Saved entries:
------------------------

/-- R450, R451, R454: within the rate, a frame that agrees with the declaration replaces the values when its stNum is newer and only restarts the time
allowed to live when its sqNum is; one that does not agree makes the subscription INVALID, one beyond the rate is counted. Without frames for the
time allowed to live the values become INVALID. -/
def Obligations.GooseFramesReplaceValues : Prop :=
  (∀ (s : State) (f : GooseFrame) (c : GooseSub) (g : Gsub) (b : Bucket), s.net.intakeOpen →
    s.netCfg.gooseSubs.find? (fun c => c.dst == f.dst && c.appid == f.appid && c.gocbRef == f.gocbRef) = some c → s.gsub? c.sub = some g →
    (g.bucket.refill s.now c.rate 32).take = some b →
    (c.agrees f → (f.test → c.testAccept) → (f.simulation → c.simAccept) → g.anyNext ∨ newer f.stNum g.stNum →
      ∃ t h, exec (.gooseFrameRx f) s = .next t ∧ t.gsub? c.sub = some h ∧ h.values = c.read f ∧ h.valid = true ∧ h.stNum = f.stNum ∧
        h.sqNum = f.sqNum ∧ h.tal = f.tal ∧ h.lastRx = some s.now ∧ h.talExpired = false ∧ h.cfgBad = false ∧ h.bucket = b ∧
        OnlyTouches [.prot, .logic, .capt, .log, .net, .host] s t) ∧
    (c.agrees f → (f.test → c.testAccept) → (f.simulation → c.simAccept) → g.anyNext = false → f.stNum = g.stNum → newer f.sqNum g.sqNum →
      ∃ t h, exec (.gooseFrameRx f) s = .next t ∧ t.gsub? c.sub = some h ∧ h.values = g.values ∧ h.valid = g.valid ∧ h.sqNum = f.sqNum ∧
        h.lastRx = some s.now ∧ h.discarded = g.discarded ∧ OnlyTouches [.net] s t) ∧
    (c.agrees f = false → ∃ t h, exec (.gooseFrameRx f) s = .next t ∧ t.gsub? c.sub = some h ∧ h.valid = false ∧ h.cfgBad = true ∧
      h.anyNext = true ∧ h.values = g.values ∧ t.net.event = s.net.event.raise 5 ∧ OnlyTouches [.capt, .log, .net] s t)) ∧
  (∀ (s : State) (f : GooseFrame) (c : GooseSub) (g : Gsub), s.net.intakeOpen →
    s.netCfg.gooseSubs.find? (fun c => c.dst == f.dst && c.appid == f.appid && c.gocbRef == f.gocbRef) = some c → s.gsub? c.sub = some g →
    (g.bucket.refill s.now c.rate 32).take = none → ∃ t h, exec (.gooseFrameRx f) s = .next t ∧ t.gsub? c.sub = some h ∧
      h.rateRefused = satInc 16 g.rateRefused ∧ h.values = g.values ∧ h.lastRx = g.lastRx ∧ t.net.rateGoose = satInc 16 s.net.rateGoose ∧
      t.net.event = s.net.event.raise 8 ∧ OnlyTouches [.log, .net] s t) ∧
  (∀ (s : State) (f : GooseFrame), s.net.intakeOpen = false → exec (.gooseFrameRx f) s = .next s) ∧
  ∀ (s : State) (n : Nat) (g : Gsub), s.gsub? n = some g → s.passedSince g.lastRx g.tal → g.talExpired = false →
    ∃ t, exec (.gooseTalExpired n) s = .next t ∧ t.gsub? n = some { g with valid := false, talExpired := true, anyNext := true } ∧
      t.net.event = s.net.event.raise 6 ∧ t.log = (s.report .netGooseTal n).log ∧ OnlyTouches [.capt, .log, .net] s t

/-- R452, R453, R585: a changed member makes a publisher send under a new stNum, the interval's end under the next sqNum with the interval doubled up
to its limit, and the health publisher does the same; an SV stream is RECEIVING with an accepted frame and LOST 10 ms after the last one. -/
def Obligations.PublishersSendAndStreamsLive : Prop :=
  (∀ (s : State) (n : Nat) (g : Gpub) (c : GoosePub), s.gpub? n = some g → s.gpubCfg? n = some c → g.nextAt.isSome →
    c.members.map s.pubValue ≠ g.values → g.changeIdx ≠ some s.acq.fastIdx → ∃ t h, exec (.goosePublishChange n) s = .next t ∧
      t.gpub? n = some h ∧ h.stNum = g.stNum + 1 ∧ h.sqNum = 0 ∧ h.values = c.members.map s.pubValue ∧ h.interval = c.minTime ∧
      h.nextAt = some (s.now + c.minTime) ∧ h.changeAt = s.ltc ∧
      t.net.sent = s.net.sent ++ [.goose n s.ltc (g.stNum + 1) 0 (2 * c.minTime) (c.members.map s.pubValue)] ∧ OnlyTouches [.net] s t) ∧
  (∀ (s : State) (n a : Nat) (g : Gpub) (c : GoosePub), s.gpub? n = some g → s.gpubCfg? n = some c → g.nextAt = some a → a ≤ s.now →
    ∃ t h, exec (.gooseRetransmit n) s = .next t ∧ t.gpub? n = some h ∧ h.stNum = g.stNum ∧ h.sqNum = g.sqNum + 1 ∧ h.values = g.values ∧
      h.interval = min (2 * g.interval) c.maxTime ∧ h.nextAt = some (s.now + min (2 * g.interval) c.maxTime) ∧
      t.net.sent = s.net.sent ++ [.goose n g.changeAt g.stNum (g.sqNum + 1) (2 * min (2 * g.interval) c.maxTime) g.values] ∧ OnlyTouches [.net] s t) ∧
  (∀ (s : State) (a : Ns), s.healthMay → s.net.health.nextAt = some a →
    (s.healthValues ≠ s.net.health.values → ∃ t, exec .healthGoosePublish s = .next t ∧ t.net.health.stNum = s.net.health.stNum + 1 ∧
      t.net.health.sqNum = 0 ∧ t.net.health.values = s.healthValues ∧ t.net.health.nextAt = some (s.now + s.netCfg.healthMinTime) ∧
      t.net.sent.length = s.net.sent.length + 1 ∧ OnlyTouches [.net] s t) ∧
    (s.healthValues = s.net.health.values → a ≤ s.now → ∃ t, exec .healthGoosePublish s = .next t ∧ t.net.health.stNum = s.net.health.stNum ∧
      t.net.health.sqNum = s.net.health.sqNum + 1 ∧ t.net.health.interval = min (2 * s.net.health.interval) s.netCfg.healthMaxTime ∧
      t.net.sent.length = s.net.sent.length + 1 ∧ OnlyTouches [.net] s t)) ∧
  (∀ (s : State) (f : SvFrame) (a : Asdu) (c : SvSub) (x : Svsub) (b : Bucket), s.net.intakeOpen →
    s.netCfg.svSubs.find? (fun c => c.dst == f.dst && c.appid == f.appid && c.svId == f.svId) = some c → s.svsub? c.sub = some x →
    (x.bucket.refill s.now 2448 16).take = some b → f.confRev = c.confRev → f.noAsdu = c.noAsdu → f.asdus.length = c.noAsdu →
    f.asdus.getLast? = some a → (∀ y ∈ f.asdus, y.samples.length = c.channels.length) → (f.test → c.testAccept) → (f.simulation → c.simAccept) →
    (f.asdus.map (·.smpCnt)).Nodup → (∀ u ∈ f.asdus, x.seen.any (fun y => y.1 == u.smpCnt && decide (s.now < y.2 + secs 1)) = false) →
    ∃ t y, exec (.svFrameRx f) s = .next t ∧ t.svsub? c.sub = some y ∧ y.phase = .receiving ∧ y.smpSynch = a.smpSynch ∧ y.lastRx = some s.now ∧
      y.cfgBad = false ∧ y.discarded = x.discarded ∧ OnlyTouches [.acq, .net] s t) ∧
  (∀ (s : State) (f : SvFrame) (c : SvSub) (x : Svsub) (b : Bucket), s.net.intakeOpen →
    s.netCfg.svSubs.find? (fun c => c.dst == f.dst && c.appid == f.appid && c.svId == f.svId) = some c → s.svsub? c.sub = some x →
    (x.bucket.refill s.now 2448 16).take = some b → f.confRev ≠ c.confRev → ∃ t y, exec (.svFrameRx f) s = .next t ∧
      t.svsub? c.sub = some y ∧ y.cfgBad = true ∧ y.discarded = satInc 16 x.discarded ∧ y.phase = x.phase ∧
      t.net.event = s.net.event.raise 5 ∧ OnlyTouches [.net] s t) ∧
  ∀ (s : State) (n : Nat) (x : Svsub), s.svsub? n = some x → x.phase = .receiving → s.passedSince x.lastRx (msec 10) →
    ∃ t, exec (.netSvLost n) s = .next t ∧ t.svsub? n = some { x with phase := .lost } ∧ t.net.event = s.net.event.raise 7 ∧
      t.log = (s.report .netSvLost n).log ∧ OnlyTouches [.log, .net] s t

/-- R473 to R475, R478: GO starts an idle engine, a length outside 1 to 2^30 ends it at once with ERR, and while it is BUSY a write is counted and
changes no engine. A run ends with RESULT the finished CRC of the bytes, or with its error. The known-answer test runs once per second. -/
def Obligations.ChkEnginesRunToTheirResult : Prop :=
  (∀ (s : State) (n : Nat) (v : Word) (x : ChkEngine), n < 8 → s.chk.engines[n]? = some x → x.busy = false → x.len.toNat ≠ 0 → x.len.toNat ≤ 2 ^ 30 →
    ∃ t y, exec (.chkEGo n v) s = .next t ∧ t.chk.engines[n]? = some y ∧ y.busy = true ∧ y.done = false ∧ y.err = .none ∧ y.ctrl = v &&& 0x1E ||| 1 ∧
      y.start = (if y.continues then x.raw.toNat % 2 ^ y.alg.width else y.alg.init) ∧ y.result = x.result ∧
      (∀ k, k ≠ n → t.chk.engines[k]? = s.chk.engines[k]?) ∧ OnlyTouches [.chk] s t) ∧
  (∀ (s : State) (n : Nat) (v : Word) (x : ChkEngine), n < 8 → s.chk.engines[n]? = some x → x.busy = false →
    x.len.toNat = 0 ∨ 2 ^ 30 < x.len.toNat → ∃ t y, exec (.chkEGo n v) s = .next t ∧ t.chk.engines[n]? = some y ∧ y.busy = false ∧
      y.done = true ∧ y.err = .range ∧ y.result = x.result ∧ OnlyTouches [.chk] s t) ∧
  (∀ (s : State) (n : Nat) (v : Word) (x : ChkEngine), n < 8 → s.chk.engines[n]? = some x → x.busy → ∃ t, exec (.chkEGo n v) s = .next t ∧
    t.chk = { s.chk with busyWr := satInc 16 s.chk.busyWr, busyWrEngine := n, event := s.chk.event.raise 3 } ∧ OnlyTouches [.chk] s t) ∧
  (∀ (s : State) (n : Nat) (l : List (BitVec 8)) (x : ChkEngine), s.chk.engines[n]? = some x → x.busy → x.fromCapture = false →
    x.len.toNat ≤ l.length → ∃ t y, exec (.chkEDone { n := n, bytes := l }) s = .next t ∧ t.chk.engines[n]? = some y ∧ y.busy = false ∧
      y.done = true ∧ y.err = .none ∧ y.result = BitVec.ofNat 32 (x.alg.finish (x.alg.feed x.start (l.take x.len.toNat))) ∧
      y.raw = BitVec.ofNat 32 (x.alg.feed x.start (l.take x.len.toNat)) ∧ (∀ k, k ≠ n → t.chk.engines[k]? = s.chk.engines[k]?) ∧
      OnlyTouches [.chk] s t) ∧
  (∀ (s : State) (n : Nat) (l : List (BitVec 8)) (e : ChkErr) (x : ChkEngine), s.chk.engines[n]? = some x → x.busy → x.outside = false → e ≠ .none →
    ∃ t y, exec (.chkEDone { n := n, bytes := l, err := e }) s = .next t ∧ t.chk.engines[n]? = some y ∧ y.busy = false ∧ y.done = true ∧
      y.err = e ∧ y.result = x.result ∧ OnlyTouches [.chk] s t) ∧
  ∀ s : State, s.sys.held = false → s.passed s.chk.katAt (secs 1) → ∃ t, exec (.chkKat {}) s = .next t ∧ t.chk.katOk = true ∧ t.chk.katAt = s.now ∧
    t.chk.engines = s.chk.engines ∧ t.chk.event = s.chk.event ∧ OnlyTouches [.log, .chk, .diag] s t

/-- R482 to R484, R486, R512: a submission doorbell publishes entries, which are fetched while completion slots can be reserved; a completion doorbell
releases slots; an index beyond the ring puts it in ERROR. A ring starts empty when enabled; with the link gone every ring is disabled while the
berths run on. A frame doorbell publishes frames and frees descriptors. -/
def Obligations.RingsPublishFetchAndRelease : Prop :=
  (∀ (s : State) (r i k : Nat) (v : Word) (x : CmdRing), s.ring r = x → x.enable → x.error = false → i = (v.extractLsb' 0 12).toNat → i < x.entries →
    k = (i + x.entries - x.producer) % x.entries → x.unfetched + k ≤ x.entries → ∃ t y, exec (.hostSqDb r v) s = .next t ∧ t.ring r = y ∧
      y.producer = i ∧ y.unfetched + y.waiting = x.unfetched + k + x.waiting ∧ y.waiting = x.waiting + min (x.unfetched + k) x.slotsFree ∧
      y.reserved + x.waiting = x.reserved + y.waiting ∧ y.filled = x.filled ∧ y.error = false ∧
      (∀ q, q ≠ r → t.ring q = s.ring q) ∧ OnlyTouches [.host] s t) ∧
  (∀ (s : State) (r : Nat) (v : Word) (x : CmdRing), s.ring r = x → x.enable → x.error = false → x.entries ≤ (v.extractLsb' 0 12).toNat →
    (∃ t, exec (.hostSqDb r v) s = .next t ∧ t.ring r = { x with error := true } ∧ t.host.event.bits.getLsbD 5 = true ∧
      t.log = (s.report .hostRingError r).log ∧ OnlyTouches [.log, .host] s t) ∧
    ∃ t, exec (.hostCqDb r v) s = .next t ∧ t.ring r = { x with error := true } ∧ OnlyTouches [.log, .host] s t) ∧
  (∀ (s : State) (r i d : Nat) (v : Word) (x : CmdRing), s.ring r = x → x.enable → x.error = false → i = (v.extractLsb' 0 12).toNat → i < x.entries →
    d = (i + x.entries - x.consumer) % x.entries → d ≠ 0 → d ≤ x.filled → ∃ t y, exec (.hostCqDb r v) s = .next t ∧ t.ring r = y ∧
      y.consumer = i ∧ y.filled = x.filled - d ∧ y.unfetched + y.waiting = x.unfetched + x.waiting ∧
      (∀ q, q ≠ r → t.ring q = s.ring q) ∧ OnlyTouches [.host] s t) ∧
  (∀ (s : State) (r : Nat) (v : Word) (x : CmdRing), r < s.host.rings.length → s.ring r = x →
    (v.getLsbD 0 → x.enable = false → ∃ t y, exec (.hostRingCtrlWrite r v) s = .next t ∧ t.ring r = y ∧ y.enable = true ∧ y.error = false ∧
      y.filled = 0 ∧ y.unfetched = 0 ∧ y.waiting = 0 ∧ y.phase = true ∧ y.producer = 0 ∧ y.consumer = 0 ∧
      y.size = (if (v.extractLsb' 2 4).toNat ≤ 8 then (v.extractLsb' 2 4).toNat else x.size) ∧ OnlyTouches [.host] s t) ∧
    (v.getLsbD 0 = false → ∃ t y, exec (.hostRingCtrlWrite r v) s = .next t ∧ t.ring r = y ∧ y.enable = false ∧ y.unfetched = 0 ∧ y.waiting = 0 ∧
      y.reserved = x.reserved - x.waiting ∧ (x.enable → y.size = x.size) ∧ t.host.berths = s.host.berths ∧ OnlyTouches [.host] s t)) ∧
  (∀ s : State, s.sys.held = false → ∃ t, exec .hostLinkUp s = .next t ∧ t.host = { s.host with linkUp := true } ∧ OnlyTouches [.host] s t) ∧
  (∀ s : State, s.host.linkUp → ∃ t, exec .hostLinkDown s = .next t ∧ t.host.linkUp = false ∧ (∀ r, (t.ring r).enable = false) ∧
    t.host.berths = s.host.berths ∧ t.host.qCtl = s.host.qCtl ∧ t.host.event.bits.getLsbD 9 = true ∧
    t.log = (s.report .hostLinkDown).log ∧ OnlyTouches [.log, .host] s t) ∧
  (∀ (s : State) (x : FrDbIn), s.host.frTx = false → s.host.frRx → (x.v.extractLsb' 16 12).toNat < 2 ^ (s.host.frRxSize + 4) →
    ∃ t, exec (.hostFrDb x) s = .next t ∧ t.host.frRxCons = (x.v.extractLsb' 16 12).toNat ∧
      t.host.frRxFilled = s.host.frRxFilled - min s.host.frRxFilled
        (((x.v.extractLsb' 16 12).toNat + 2 ^ (s.host.frRxSize + 4) - s.host.frRxCons % 2 ^ (s.host.frRxSize + 4)) % 2 ^ (s.host.frRxSize + 4)) ∧
      OnlyTouches [.host] s t) ∧
  ∀ (s : State) (x : FrDbIn) (i n k : Nat), s.host.frTx → s.host.frRx = false → i = (x.v.extractLsb' 0 12).toNat → n = 2 ^ (s.host.frTxSize + 4) → i < n →
    k = (i + n - s.host.frTxProd % n) % n → 0 < k → ∃ t, exec (.hostFrDb x) s = .next t ∧ t.host.frTxHead = i ∧ t.host.frTxProd = i ∧
      t.host.frDone.map (·.len) = ((x.frames.take k).map (·.len)).reverse ++ s.host.frDone.map (·.len) ∧
      (t.host.frDone.take (min k x.frames.length)).all (fun d => !d.own) ∧ OnlyTouches [.log, .net, .ptp, .host] s t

------------------------

Exercise prompt: In the entries above, restate word for word the lines between the one holding "(∀ (s : State) (r i d" and the one holding "y.consumer = i", inclusive, and nothing besides.

Response area:
  (∀ (s : State) (r i d : Nat) (v : Word) (x : CmdRing), s.ring r = x → x.enable → x.error = false → i = (v.extractLsb' 0 12).toNat → i < x.entries →
    d = (i + x.entries - x.consumer) % x.entries → d ≠ 0 → d ≤ x.filled → ∃ t y, exec (.hostCqDb r v) s = .next t ∧ t.ring r = y ∧
      y.consumer = i ∧ y.filled = x.filled - d ∧ y.unfetched + y.waiting = x.unfetched + x.waiting ∧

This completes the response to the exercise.